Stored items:
::::

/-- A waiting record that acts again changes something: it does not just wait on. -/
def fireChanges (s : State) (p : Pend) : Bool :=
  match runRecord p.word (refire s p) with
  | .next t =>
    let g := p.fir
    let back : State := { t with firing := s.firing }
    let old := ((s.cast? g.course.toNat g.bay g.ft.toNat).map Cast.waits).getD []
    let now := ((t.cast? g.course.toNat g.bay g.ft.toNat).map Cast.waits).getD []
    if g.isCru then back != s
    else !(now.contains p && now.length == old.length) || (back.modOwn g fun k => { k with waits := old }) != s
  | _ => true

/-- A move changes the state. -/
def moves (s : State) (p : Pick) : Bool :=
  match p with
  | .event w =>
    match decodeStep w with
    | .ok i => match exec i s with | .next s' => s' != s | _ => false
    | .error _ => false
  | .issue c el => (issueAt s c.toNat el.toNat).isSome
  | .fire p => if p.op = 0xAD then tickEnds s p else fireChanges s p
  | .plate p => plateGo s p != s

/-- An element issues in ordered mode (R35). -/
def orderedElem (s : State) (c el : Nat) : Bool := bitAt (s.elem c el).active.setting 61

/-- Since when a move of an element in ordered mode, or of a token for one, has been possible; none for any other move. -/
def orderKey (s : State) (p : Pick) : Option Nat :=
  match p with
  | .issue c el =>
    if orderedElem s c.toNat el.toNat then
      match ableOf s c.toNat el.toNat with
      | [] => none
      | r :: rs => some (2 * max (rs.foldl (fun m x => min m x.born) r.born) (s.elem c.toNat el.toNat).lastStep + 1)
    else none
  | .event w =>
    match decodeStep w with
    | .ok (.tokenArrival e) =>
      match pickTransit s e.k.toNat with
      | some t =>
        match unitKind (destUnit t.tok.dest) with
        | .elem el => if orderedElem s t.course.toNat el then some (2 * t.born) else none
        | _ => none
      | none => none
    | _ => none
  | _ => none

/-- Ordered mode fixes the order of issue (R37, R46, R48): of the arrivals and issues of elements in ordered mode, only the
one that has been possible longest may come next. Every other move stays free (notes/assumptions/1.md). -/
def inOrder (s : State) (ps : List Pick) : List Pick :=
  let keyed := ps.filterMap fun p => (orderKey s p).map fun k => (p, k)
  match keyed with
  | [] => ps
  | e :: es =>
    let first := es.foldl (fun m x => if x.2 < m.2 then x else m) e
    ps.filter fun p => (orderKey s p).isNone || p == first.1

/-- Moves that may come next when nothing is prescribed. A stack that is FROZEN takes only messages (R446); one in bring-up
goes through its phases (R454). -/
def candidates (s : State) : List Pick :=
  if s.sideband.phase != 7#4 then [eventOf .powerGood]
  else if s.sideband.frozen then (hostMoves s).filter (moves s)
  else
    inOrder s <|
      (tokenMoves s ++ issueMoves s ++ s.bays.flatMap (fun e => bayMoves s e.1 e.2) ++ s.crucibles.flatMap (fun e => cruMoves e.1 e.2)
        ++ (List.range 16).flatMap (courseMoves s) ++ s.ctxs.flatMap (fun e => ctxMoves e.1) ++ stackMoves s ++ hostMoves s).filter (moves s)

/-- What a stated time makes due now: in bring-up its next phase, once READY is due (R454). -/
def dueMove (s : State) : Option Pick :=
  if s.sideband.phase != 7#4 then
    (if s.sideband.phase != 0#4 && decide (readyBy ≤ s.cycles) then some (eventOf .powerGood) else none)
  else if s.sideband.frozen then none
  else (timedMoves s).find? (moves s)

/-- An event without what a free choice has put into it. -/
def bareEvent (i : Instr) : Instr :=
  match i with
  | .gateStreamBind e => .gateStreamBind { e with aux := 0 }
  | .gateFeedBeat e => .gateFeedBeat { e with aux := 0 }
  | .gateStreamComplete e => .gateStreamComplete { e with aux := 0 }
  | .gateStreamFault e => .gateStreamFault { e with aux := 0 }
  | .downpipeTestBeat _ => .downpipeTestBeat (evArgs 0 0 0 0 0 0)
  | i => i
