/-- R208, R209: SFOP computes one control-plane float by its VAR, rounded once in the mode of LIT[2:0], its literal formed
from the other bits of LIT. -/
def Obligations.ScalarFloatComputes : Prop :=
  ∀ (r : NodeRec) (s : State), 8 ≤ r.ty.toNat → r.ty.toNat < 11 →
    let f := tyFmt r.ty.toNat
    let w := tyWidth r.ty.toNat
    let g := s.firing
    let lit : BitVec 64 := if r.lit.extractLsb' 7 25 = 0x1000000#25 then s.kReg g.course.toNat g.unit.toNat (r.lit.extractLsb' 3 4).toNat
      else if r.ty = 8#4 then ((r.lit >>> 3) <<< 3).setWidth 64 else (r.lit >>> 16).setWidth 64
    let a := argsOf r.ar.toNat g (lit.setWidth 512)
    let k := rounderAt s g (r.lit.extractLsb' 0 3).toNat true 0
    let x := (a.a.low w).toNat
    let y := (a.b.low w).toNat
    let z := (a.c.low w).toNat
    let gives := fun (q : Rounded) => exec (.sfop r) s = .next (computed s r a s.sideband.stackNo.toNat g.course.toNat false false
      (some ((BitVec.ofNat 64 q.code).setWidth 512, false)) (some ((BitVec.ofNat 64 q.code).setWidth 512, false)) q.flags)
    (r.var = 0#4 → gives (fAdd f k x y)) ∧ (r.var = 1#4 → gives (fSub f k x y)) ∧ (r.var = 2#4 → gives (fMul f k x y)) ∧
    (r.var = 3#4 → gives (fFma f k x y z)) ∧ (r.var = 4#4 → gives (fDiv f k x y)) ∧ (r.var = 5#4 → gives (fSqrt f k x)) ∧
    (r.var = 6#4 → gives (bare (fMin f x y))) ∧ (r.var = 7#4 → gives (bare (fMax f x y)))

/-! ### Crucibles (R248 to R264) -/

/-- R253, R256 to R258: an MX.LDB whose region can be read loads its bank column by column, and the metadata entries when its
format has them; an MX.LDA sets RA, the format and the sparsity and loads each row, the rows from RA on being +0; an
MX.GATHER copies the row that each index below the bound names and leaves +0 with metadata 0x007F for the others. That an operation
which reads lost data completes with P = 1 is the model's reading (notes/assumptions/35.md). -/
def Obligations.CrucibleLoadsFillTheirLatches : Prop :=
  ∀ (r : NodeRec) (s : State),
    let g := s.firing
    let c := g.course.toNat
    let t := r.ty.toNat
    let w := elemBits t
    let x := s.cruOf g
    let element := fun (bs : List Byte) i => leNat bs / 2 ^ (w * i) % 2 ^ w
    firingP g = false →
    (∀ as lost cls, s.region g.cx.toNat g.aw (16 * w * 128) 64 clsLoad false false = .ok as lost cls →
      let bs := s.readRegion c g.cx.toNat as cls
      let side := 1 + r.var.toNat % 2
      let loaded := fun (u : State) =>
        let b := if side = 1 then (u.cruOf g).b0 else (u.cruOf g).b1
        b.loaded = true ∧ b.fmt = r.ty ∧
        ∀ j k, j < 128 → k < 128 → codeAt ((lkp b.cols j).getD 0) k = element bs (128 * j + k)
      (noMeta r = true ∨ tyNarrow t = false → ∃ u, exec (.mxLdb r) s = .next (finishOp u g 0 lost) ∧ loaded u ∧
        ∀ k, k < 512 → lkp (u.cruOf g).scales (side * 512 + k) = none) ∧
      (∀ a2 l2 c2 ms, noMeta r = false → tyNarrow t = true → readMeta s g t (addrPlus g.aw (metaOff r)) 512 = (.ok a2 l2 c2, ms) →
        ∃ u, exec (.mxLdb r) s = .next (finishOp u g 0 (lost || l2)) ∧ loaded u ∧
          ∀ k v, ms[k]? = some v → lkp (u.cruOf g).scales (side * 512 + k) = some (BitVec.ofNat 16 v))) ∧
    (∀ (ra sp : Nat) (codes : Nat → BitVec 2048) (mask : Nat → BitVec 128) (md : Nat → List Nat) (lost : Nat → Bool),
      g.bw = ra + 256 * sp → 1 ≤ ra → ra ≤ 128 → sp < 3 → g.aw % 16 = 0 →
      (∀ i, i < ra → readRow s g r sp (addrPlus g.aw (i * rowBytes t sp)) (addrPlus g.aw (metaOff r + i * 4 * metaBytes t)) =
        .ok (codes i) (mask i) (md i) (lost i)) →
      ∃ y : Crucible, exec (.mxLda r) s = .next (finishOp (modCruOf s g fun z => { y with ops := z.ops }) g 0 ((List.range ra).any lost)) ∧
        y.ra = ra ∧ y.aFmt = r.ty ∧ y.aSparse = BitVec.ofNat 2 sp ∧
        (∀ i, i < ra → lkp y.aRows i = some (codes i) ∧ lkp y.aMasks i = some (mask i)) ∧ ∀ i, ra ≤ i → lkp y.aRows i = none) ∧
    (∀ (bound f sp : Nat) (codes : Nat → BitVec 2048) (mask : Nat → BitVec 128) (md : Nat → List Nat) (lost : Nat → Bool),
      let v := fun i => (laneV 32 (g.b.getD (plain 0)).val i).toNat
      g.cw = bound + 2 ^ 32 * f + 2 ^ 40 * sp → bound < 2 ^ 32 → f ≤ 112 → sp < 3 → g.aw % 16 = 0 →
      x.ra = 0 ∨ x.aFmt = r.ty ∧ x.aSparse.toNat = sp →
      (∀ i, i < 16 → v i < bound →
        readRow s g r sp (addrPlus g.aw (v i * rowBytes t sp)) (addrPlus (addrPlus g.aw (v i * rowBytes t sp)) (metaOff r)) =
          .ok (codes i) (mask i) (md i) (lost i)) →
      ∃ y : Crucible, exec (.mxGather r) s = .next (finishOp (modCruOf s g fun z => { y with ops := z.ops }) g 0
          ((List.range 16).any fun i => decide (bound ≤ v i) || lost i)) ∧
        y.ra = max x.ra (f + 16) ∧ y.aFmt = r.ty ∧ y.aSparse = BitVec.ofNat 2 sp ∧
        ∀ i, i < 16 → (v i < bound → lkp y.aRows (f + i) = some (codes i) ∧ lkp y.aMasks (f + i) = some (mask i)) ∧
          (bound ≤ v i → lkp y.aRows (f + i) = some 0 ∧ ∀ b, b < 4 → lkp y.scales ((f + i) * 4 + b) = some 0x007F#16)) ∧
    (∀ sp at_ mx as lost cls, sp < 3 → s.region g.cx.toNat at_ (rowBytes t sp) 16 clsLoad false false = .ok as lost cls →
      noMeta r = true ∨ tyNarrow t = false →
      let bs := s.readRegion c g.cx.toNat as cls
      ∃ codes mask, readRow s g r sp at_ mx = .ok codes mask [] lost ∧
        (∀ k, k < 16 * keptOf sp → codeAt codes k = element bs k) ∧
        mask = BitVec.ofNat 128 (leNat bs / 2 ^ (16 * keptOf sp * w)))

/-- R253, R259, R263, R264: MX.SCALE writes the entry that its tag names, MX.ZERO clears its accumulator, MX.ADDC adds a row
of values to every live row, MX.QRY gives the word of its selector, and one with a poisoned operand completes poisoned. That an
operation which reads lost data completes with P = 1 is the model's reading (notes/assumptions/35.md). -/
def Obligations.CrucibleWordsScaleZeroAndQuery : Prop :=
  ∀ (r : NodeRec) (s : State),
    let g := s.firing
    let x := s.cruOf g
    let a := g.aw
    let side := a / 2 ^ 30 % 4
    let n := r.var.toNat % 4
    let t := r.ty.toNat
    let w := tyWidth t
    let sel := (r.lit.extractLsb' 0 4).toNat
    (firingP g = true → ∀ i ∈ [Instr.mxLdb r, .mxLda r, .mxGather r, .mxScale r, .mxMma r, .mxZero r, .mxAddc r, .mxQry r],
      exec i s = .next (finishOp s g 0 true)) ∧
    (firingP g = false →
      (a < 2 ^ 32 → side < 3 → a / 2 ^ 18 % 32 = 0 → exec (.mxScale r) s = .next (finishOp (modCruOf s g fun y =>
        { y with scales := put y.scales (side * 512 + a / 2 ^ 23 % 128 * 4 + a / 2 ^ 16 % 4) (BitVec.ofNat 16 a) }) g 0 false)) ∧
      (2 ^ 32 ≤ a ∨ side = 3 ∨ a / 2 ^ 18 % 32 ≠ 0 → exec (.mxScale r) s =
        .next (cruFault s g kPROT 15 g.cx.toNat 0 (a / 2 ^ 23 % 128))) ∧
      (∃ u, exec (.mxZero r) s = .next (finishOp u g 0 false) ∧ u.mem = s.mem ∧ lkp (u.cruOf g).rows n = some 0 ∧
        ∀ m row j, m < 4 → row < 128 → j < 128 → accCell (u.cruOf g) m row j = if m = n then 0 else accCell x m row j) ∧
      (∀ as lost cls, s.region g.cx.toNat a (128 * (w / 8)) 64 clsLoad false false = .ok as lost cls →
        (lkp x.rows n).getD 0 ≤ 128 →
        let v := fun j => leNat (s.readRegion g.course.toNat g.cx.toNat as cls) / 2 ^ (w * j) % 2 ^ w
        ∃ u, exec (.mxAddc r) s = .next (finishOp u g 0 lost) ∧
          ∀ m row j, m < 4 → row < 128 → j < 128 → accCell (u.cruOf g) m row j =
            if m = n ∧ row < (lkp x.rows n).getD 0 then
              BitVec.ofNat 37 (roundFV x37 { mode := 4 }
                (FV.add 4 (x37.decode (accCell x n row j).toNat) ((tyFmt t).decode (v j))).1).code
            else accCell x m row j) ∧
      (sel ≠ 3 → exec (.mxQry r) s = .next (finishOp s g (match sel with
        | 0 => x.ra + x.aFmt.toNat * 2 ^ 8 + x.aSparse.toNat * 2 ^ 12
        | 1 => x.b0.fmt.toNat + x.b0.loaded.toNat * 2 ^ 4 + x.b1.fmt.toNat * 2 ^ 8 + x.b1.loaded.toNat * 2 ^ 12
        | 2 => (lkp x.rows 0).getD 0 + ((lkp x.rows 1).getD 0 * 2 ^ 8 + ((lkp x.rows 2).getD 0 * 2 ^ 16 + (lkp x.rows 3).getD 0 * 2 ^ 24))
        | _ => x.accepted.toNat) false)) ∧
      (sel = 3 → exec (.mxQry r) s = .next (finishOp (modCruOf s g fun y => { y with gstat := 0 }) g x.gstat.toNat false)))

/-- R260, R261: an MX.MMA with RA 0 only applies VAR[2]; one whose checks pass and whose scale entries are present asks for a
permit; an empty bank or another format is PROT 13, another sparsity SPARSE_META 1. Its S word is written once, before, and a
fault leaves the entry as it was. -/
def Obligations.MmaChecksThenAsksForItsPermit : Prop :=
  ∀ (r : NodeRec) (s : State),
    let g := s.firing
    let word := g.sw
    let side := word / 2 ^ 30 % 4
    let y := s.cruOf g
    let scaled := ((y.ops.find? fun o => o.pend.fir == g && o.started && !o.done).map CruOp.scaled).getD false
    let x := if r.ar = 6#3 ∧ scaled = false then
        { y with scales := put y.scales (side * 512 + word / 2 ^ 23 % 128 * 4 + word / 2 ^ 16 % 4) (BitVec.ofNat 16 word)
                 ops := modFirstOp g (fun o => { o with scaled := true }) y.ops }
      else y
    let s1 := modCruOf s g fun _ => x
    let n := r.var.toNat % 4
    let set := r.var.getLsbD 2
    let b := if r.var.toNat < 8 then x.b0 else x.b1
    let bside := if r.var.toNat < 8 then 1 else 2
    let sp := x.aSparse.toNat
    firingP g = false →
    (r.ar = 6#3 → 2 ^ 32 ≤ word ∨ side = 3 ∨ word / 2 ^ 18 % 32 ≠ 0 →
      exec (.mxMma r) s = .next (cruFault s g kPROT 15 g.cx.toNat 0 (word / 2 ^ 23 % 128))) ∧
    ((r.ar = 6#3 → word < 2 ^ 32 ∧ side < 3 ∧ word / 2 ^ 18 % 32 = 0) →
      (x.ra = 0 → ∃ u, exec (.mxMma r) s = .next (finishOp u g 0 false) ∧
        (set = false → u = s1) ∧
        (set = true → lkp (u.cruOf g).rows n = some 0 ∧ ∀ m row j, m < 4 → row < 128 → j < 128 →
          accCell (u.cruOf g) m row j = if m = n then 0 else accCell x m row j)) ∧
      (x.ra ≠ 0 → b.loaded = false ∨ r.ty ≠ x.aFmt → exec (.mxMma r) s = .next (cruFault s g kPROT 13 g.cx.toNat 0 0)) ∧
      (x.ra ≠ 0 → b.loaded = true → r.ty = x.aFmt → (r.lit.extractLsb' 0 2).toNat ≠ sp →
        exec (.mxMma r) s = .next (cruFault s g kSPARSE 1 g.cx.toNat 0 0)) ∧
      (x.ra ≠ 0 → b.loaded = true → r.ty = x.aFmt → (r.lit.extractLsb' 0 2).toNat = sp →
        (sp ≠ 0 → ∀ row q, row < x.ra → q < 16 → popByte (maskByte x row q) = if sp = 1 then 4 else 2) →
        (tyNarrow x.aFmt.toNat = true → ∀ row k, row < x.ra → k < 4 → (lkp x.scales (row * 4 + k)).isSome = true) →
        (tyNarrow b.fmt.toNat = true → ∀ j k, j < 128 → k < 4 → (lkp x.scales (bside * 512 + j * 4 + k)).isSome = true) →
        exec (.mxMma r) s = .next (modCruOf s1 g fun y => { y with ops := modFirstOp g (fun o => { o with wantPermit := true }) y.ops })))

::::

BRIEF: Work out how many lines of the data hold the string "range". Reply with that number alone.

ANSWER TO THIS PROBLEM: 3